Stored data

-- ==== Sys2Proof/Syntax.lean ====
section
/-!
DEFINITION. The commands and events the panel takes: one constructor of `Instr` per row of the table of operations and
events, and the types of their operands. Where a row is something the hardware or its surroundings do at a moment of
their own (a reading, a lost phase, a failed check), the operands say what was found.
-/

namespace Sys2Proof

/-- R27: a core by its logical coordinates. -/
structure CoreRef where
  x : BitVec 9
  y : BitVec 9
deriving DecidableEq, Repr

/-- R11, R22: a compute site by its physical row and column. -/
structure Site where
  row : BitVec 4
  col : BitVec 4
deriving DecidableEq, Repr

/-- R22, R23: any die, as strap bits 15:5 name it (an HBM stack: kind 0b111, row the MSD, column the position). -/
structure UnitRef where
  kind : BitVec 3
  row : BitVec 4
  col : BitVec 4
deriving DecidableEq, Repr

/-- R45 format A: op | rd | rs1 | rs2 | func. -/
structure FmtA where
  rd : BitVec 5
  rs1 : BitVec 5
  rs2 : BitVec 5
  func : BitVec 11
deriving DecidableEq, Repr

/-- R45 format I: op | rd | rs1 | imm16. -/
structure FmtI where
  rd : BitVec 5
  rs1 : BitVec 5
  imm : BitVec 16
deriving DecidableEq, Repr

/-- R45 format B: op | rs or rd | off21. -/
structure FmtB where
  r : BitVec 5
  off : BitVec 21
deriving DecidableEq, Repr

/-- R45 format T: da = 25:23, db = 22:20, acc = 19:18, mode = 17:16, gs = 15:11, ctr = 10:5, ce = 4, zero = 3:0. -/
structure FmtT where
  da : BitVec 3
  db : BitVec 3
  acc : BitVec 2
  mode : BitVec 2
  gs : BitVec 5
  ctr : BitVec 6
  ce : BitVec 1
  zero : BitVec 4
deriving DecidableEq, Repr

/-- R45 format N: d = 25:23, ctr = 22:17, ce = 16, gs = 15:11, route = 10:9, zero = 8:0. -/
structure FmtN where
  d : BitVec 3
  ctr : BitVec 6
  ce : BitVec 1
  gs : BitVec 5
  route : BitVec 2
  zero : BitVec 9
deriving DecidableEq, Repr

/-- R45 format S: op | rs | zero | imm16. -/
structure FmtS where
  rs : BitVec 5
  zero : BitVec 5
  imm : BitVec 16
deriving DecidableEq, Repr

/-- R121, R453: a check of the tensor engine that failed: 0 group sum, 1 rounding, 2 transfer, 3 duplicated result,
4 stored residue; the K-group or line; the tile. -/
structure ResidueFail where
  check : BitVec 3
  line : BitVec 16
  second : Bool
deriving DecidableEq, Repr

/-- R172: the header of a control packet; TYPE and CHAN are those of its command, LEN that of its payload. -/
structure CtlHdr where
  bcast : BitVec 2 := 0
  destRow : BitVec 7 := 0
  destCol : BitVec 7 := 0
  endpoint : BitVec 5 := 0
  srcRow : BitVec 7 := 0
  srcCol : BitVec 7 := 0
  srcEndpoint : BitVec 5 := 0x1F
  tag : BitVec 8 := 0
  part : BitVec 4 := 0
  sys : Bool := false
deriving DecidableEq, Repr

/-- R158, R173: an acknowledgement on the control reply channel; `panel` is the source's panel when it crosses links
(R251). -/
structure AckMsg where
  x : BitVec 9
  y : BitVec 9
  slot : BitVec 4
  bytes : BitVec 24
  status : BitVec 8
  job : BitVec 8
  panel : Option (BitVec 16) := none
  part : BitVec 4 := 0
deriving DecidableEq, Repr

/-- R176: the control packet that a router drops: a request on its way to its endpoint, a reply, or an ACK. -/
inductive CtlLost where
  | request (h : CtlHdr)
  | reply (h : CtlHdr)
  | ack (a : AckMsg)
deriving DecidableEq, Repr

/-- What a router finds on the flit it would forward (R170, R176). -/
inductive FlitEvent where
  /-- The header checks pass. -/
  | good
  /-- R170: HCRC or the opcode fails; whether the parity of lanes 0 and 3 holds. -/
  | headerBad (lane0 lane3 : Bool)
  /-- R176: a single-bit error of a control flit, corrected. -/
  | controlCorrected
  /-- R176: an uncorrectable control flit: its packet is dropped. -/
  | controlDropped (lost : CtlLost)
deriving DecidableEq, Repr

/-- R130-R132: what becomes of an ingress row write at its bank in the cycle it arrives: granted; not granted, and pending;
or deferred, because a read of the same row was granted. -/
inductive BankGrant where
  | won
  | lost
  | sameRow
deriving DecidableEq, Repr

/-- R257: the wire formats of a compressed stream. -/
inductive LinkWire where
  | fp8b | fp4s
deriving DecidableEq, Repr

/-- R257: how a stream is compressed: its wire format, and elements of binary32 or of BF16. -/
structure LinkCode where
  wire : LinkWire
  wide : Bool
deriving DecidableEq, Repr

/-- R154: a data packet: the header fields, the payload bytes (LEN of them) and the link tag of R252. -/
structure Packet where
  opcode : BitVec 4 := 0
  vc : BitVec 2 := 0
  last : Bool := false
  decl : Bool := false
  ctr : BitVec 6 := 0
  ctrEn : Bool := false
  offPanel : Bool := false
  len : BitVec 12 := 0
  part : BitVec 4 := 0
  dest : BitVec 48 := 0
  dpanel : BitVec 16 := 0
  srcX : BitVec 9 := 0
  srcY : BitVec 9 := 0
  ackSlot : BitVec 4 := 0
  notify : Bool := false
  route : BitVec 2 := 0
  job : BitVec 8 := 0
  spanel : BitVec 16 := 0
  flow : BitVec 16 := 0
  flowTotal : BitVec 24 := 0
  status : BitVec 8 := 0
  rlocal : BitVec 19 := 0
  span : BitVec 9 := 0
  dir : BitVec 1 := 0
  part2 : BitVec 4 := 0
  linkTag : BitVec 64 := 0
  hcrc : BitVec 32 := 0
  /-- The header lanes whose parity fails as the packet is received (R170). -/
  laneBad : BitVec 8 := 0
  payload : List Byte := []
  /-- The link flume that the packet's SEND travels on: its entry of the link table (R255). -/
  link : Option (BitVec 6) := none
  /-- How the payload is encoded while the packet is on a link (R257). -/
  cmp : Option LinkCode := none
  /-- The flags that the encoding and the decoding raised (R258). -/
  flags : BitVec 6 := 0
  /-- The partition of this panel that sends it, or whose answer it is. -/
  home : BitVec 4 := 0
  /-- The port by which the packet came in, and its link tag there (R252, R253). -/
  via : Option (BitVec 6 × BitVec 64) := none
deriving DecidableEq, Repr

/-- R388, R389: a report of a fault or of a program's error, as it travels to the fault collector. -/
structure Report where
  source : BitVec 16
  site : BitVec 16 := 0
  unit : BitVec 16 := 0
  part : BitVec 8 := 0xFF
  job : BitVec 8 := 0
  x : BitVec 16 := 0xFFFF
  y : BitVec 16 := 0xFFFF
  part2 : BitVec 8 := 0xFF
  localCount : BitVec 64 := 0
  injected : Bool := false
  status : BitVec 16 := 0
  code : BitVec 16 := 0
  /-- R76 step 5: `CORE_TRAPPC` and `CORE_TRAPVAL` of a trap record (the cause is `code`). -/
  trapPc : Word := 0
  trapVal : Word := 0
  detail : List Byte := []
deriving DecidableEq, Repr, Inhabited
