-- ==== Sys2Proof/Machine/Router.lean ====
section
/-!
DEFINITION. The data network's routers: goals and routes (R150, R218, R250), grants and forwarding (R149, R152, R186),
channel changes (R151), turnouts (R194), and sunk packets and their answers (R167, R169, R170).
-/

namespace Sys2Proof.Machine

/-! ### Router ports -/

/-- The outputs: 0 north, 1 east, 2 south, 3 west, 4 local, 5 culvert group, 6 inter-panel port. -/
def outLocal : Nat := 4
def outCulvert : Nat := 5
def outLink : Nat := 6



/-- The router behind an output: within a die, or across its edge past the dies that a weir bypasses (R12, R21). -/
def State.beside (s : State) (c : CoreRef) (out : Nat) : Option (Nat × Nat) :=
  let x := c.x.toNat
  let y := c.y.toNat
  let open_ (k : Nat) : Bool := !s.bypassed (dieRow c) k
  match out with
  | 0 => if y = 0 then none else some (x, y - 1)
  | 1 =>
    if x % 32 ≠ 31 then some (x + 1, y)
    else ((List.range s.lcols).find? fun k => decide (dieCol c < k) && open_ k).map fun k => (32 * k, y)
  | 2 => if y = 383 then none else some (x, y + 1)
  | 3 =>
    if x % 32 ≠ 0 then some (x - 1, y)
    else ((List.range (dieCol c)).reverse.find? open_).map fun k => (32 * k + 31, y)
  | _ => none

/-- The input of the neighbour that an output feeds. -/
def farInput (out : Nat) : Nat := (out + 2) % 4

/-- What stands on the way out of a router. -/
inductive LinkWay where
  | free | shut | sink (status : BitVec 8)
deriving DecidableEq, Repr

/-- R15: whether two cores' routers are of different dies. -/
def otherDie (c n : CoreRef) : Bool := decide (dieRow n ≠ dieRow c ∨ dieCol n ≠ dieCol c)

/-- The step over an output: within a die it is free; a die edge must be active, its die's transit alive and not in reset
(R169, R370). -/
def State.stepWay (s : State) (c : CoreRef) (out : Nat) : LinkWay :=
  match s.beside c out with
  | none => .shut
  | some (x, y) =>
    let n := coreXY x y
    if otherDie c n = false then .free
    else
      match s.siteAt (dieRow c) (dieCol c), s.siteAt (dieRow n) (dieCol n) with
      | some d, some d' =>
        let e := s.edge d' (farInput out)
        if (s.die d').inReset then .sink 0x02
        else if e.state = 3 ∨ (s.edge d out).state = 3 ∨ (s.die d').transitFailed then .sink 0x04
        else if e.state = 1 then .free
        else .shut
      | _, _ => .sink 0x04

/-- R402 step 2: a hold stands before the link, whose path an engagement is about to change. -/
def State.heldLink (s : State) (c : CoreRef) (out : Nat) : Bool :=
  match s.siteAt (dieRow c) (dieCol c), s.beside c out with
  | some d, some (x, y) => otherDie c (coreXY x y) && s.panel.holds.contains (4 * d + out)
  | _, _ => false

/-- Free places of a channel behind an output towards a neighbour. -/
def State.credits (s : State) (c : CoreRef) (out vc : Nat) : Nat :=
  match s.beside c out with
  | none => 0
  | some (x, y) =>
    let n := coreXY x y
    vcSpace vc (otherDie c n) - ((s.router n).buf (farInput out) vc).length

/-! ### Goals and routes -/

/-- R218: the exit or entry router of culvert group m in the die of a core, by the parity of an x. -/
def culvertCore (c : CoreRef) (m x : Nat) : CoreRef :=
  coreXY (32 * dieCol c + 4 * m + (if x % 2 = 1 then 1 else 2)) (32 * dieRow c + 16)

/-- R214: the culvert group of a packet for the memory side; a packet outside the populated range goes on group 0. [DEDUCED, log 37] -/
def State.pktGroup (s : State) (c : CoreRef) (p : Packet) : Option Nat :=
  match decodeAddr p.dest.toNat with
  | .hbm a =>
    let gran := ((s.dieOf c).map fun d => (s.die d).gran).getD 0
    some (((s.hbmMap gran a).map fun e => e.1 / 4).getD 0)
  | .reg 1 m 15 _ 1 => if m < 8 then some m else none
  | _ => none

/-- Where a packet leaves the mesh, or the status with which it is sunk here. -/
inductive Goal where
  | at (c : CoreRef) (out : Nat)
  | sink (status : BitVec 8)
deriving DecidableEq, Repr

/-- R150 step 5, R159, R218, R250: a packet's goal, seen from a router. -/
def State.pktGoal (s : State) (c : CoreRef) (p : Packet) : Goal :=
  if s.leaves p then
    if s.panel.panelId = 0xFFFF then .sink 0x05
    else
      match s.pktPort p with
      | none => .sink 0x05
      | some n =>
        let a := s.attachCore n (pktSource p)
        if (s.port n).dead ∧ c = a then .sink 0x05 else .at a outLink
  else
    match decodeAddr p.dest.toNat with
    | .sp x y _ =>
      if 32 * s.lcols ≤ x ∨ 384 ≤ y then .sink 0x01
      else if (s.dieAt (y / 32) (x / 32)).isNone then .sink 0x04
      else .at (coreXY x y) outLocal
    | .reg 0 row col off _ =>
      if 0x800000 ≤ off then .sink 0x01
      else if (s.dieAt row col).isNone then .sink 0x04
      else
        let i := off / 0x2000
        .at (coreXY (32 * col + i % 32) (32 * row + i / 32)) outLocal
    | _ =>
      match s.pktGroup c p with
      | some m => .at (culvertCore c m p.srcX.toNat) outCulvert
      | none => .sink 0x01

/-- Where a packet at the head of a channel goes next: over an output, over one and into local delivery (a turnout), or
nowhere. -/
inductive Hop where
  | out (o : Nat)
  | turn (o : Nat)
  | sink (o : Nat) (status : BitVec 8)
  | wait
deriving DecidableEq, Repr

/-- R195: a packet leg. -/
def pktMulticast (p : Packet) : Bool := p.opcode == opRowcast || p.opcode == opColcast

/-- A step towards a neighbour: it goes, it is sunk at a failed edge (R169), or it waits. -/
def State.hopTo (s : State) (c : CoreRef) (o : Nat) : Hop :=
  match s.stepWay c o with
  | .free => if s.heldLink c o then .wait else .out o
  | .sink st => .sink o st
  | .shut => .wait

/-- R150: dimension order, X first. -/
def dimOrder (c g : CoreRef) : Nat :=
  if c.x.toNat < g.x.toNat then 1
  else if g.x.toNat < c.x.toNat then 3
  else if c.y.toNat < g.y.toNat then 2
  else 0

/-- R150 step 2: west-first minimal adaptive: most free places, and the X step on a tie. A packet with an open minimal
direction waits for it; with none, it is sunk at a failed edge (R169). [DEDUCED, log 22] -/
def State.westFirst (s : State) (c g : CoreRef) : Hop :=
  if g.x.toNat < c.x.toNat then s.hopTo c 3
  else
    let xs := if c.x.toNat < g.x.toNat then [1] else []
    let ys := if c.y.toNat < g.y.toNat then [2] else if g.y.toNat < c.y.toNat then [0] else []
    let good := (xs ++ ys).filter fun o => s.hopTo c o = .out o ∧ 0 < s.credits c o 1
    let best := good.foldl (fun b o => if (b.map fun q => s.credits c q 1).getD 0 < s.credits c o 1 then some o else b)
      (none : Option Nat)
    match best with
    | some o => .out o
    | none =>
      if (xs ++ ys).any fun o => s.stepWay c o = .free then .wait
      else
        match (xs ++ ys).filterMap fun o => match s.stepWay c o with | .sink st => some (o, st) | _ => none with
        | (o, st) :: _ => .sink o st
        | [] => .wait

/-! Legs of ROWCAST and COLCAST (R150 step 4, R194). -/

/-- R55, R150: a leg's next output: along AXIS in DIR. -/
def legOut (p : Packet) : Nat :=
  if p.opcode = opRowcast then (if p.dir = 0 then 1 else 3) else (if p.dir = 0 then 2 else 0)

/-- The distance of two coordinates. -/
def apart (a b : Nat) : Nat := max a b - min a b

/-- Which target of the leg a core is, from 0. -/
def legIndex (p : Packet) (c : CoreRef) : Nat :=
  let t := pktTarget p
  if p.opcode = opRowcast then apart c.x.toNat t.x.toNat else apart c.y.toNat t.y.toNat

/-- R194: the last target. -/
def legLast (p : Packet) (c : CoreRef) : Bool := decide (p.span.toNat ≤ legIndex p c + 1)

Problem to solve
The lines above starting at the one that contains "out (o : Nat)" and ending at the one that contains "else .out o" must be transcribed exactly, and no other lines may appear.

Result of this task
  | out (o : Nat)
  | turn (o : Nat)
  | sink (o : Nat) (status : BitVec 8)
  | wait
deriving DecidableEq, Repr

/-- R195: a packet leg. -/
def pktMulticast (p : Packet) : Bool := p.opcode == opRowcast || p.opcode == opColcast

/-- A step towards a neighbour: it goes, it is sunk at a failed edge (R169), or it waits. -/
def State.hopTo (s : State) (c : CoreRef) (o : Nat) : Hop :=
  match s.stepWay c o with
  | .free => if s.heldLink c o then .wait else .out o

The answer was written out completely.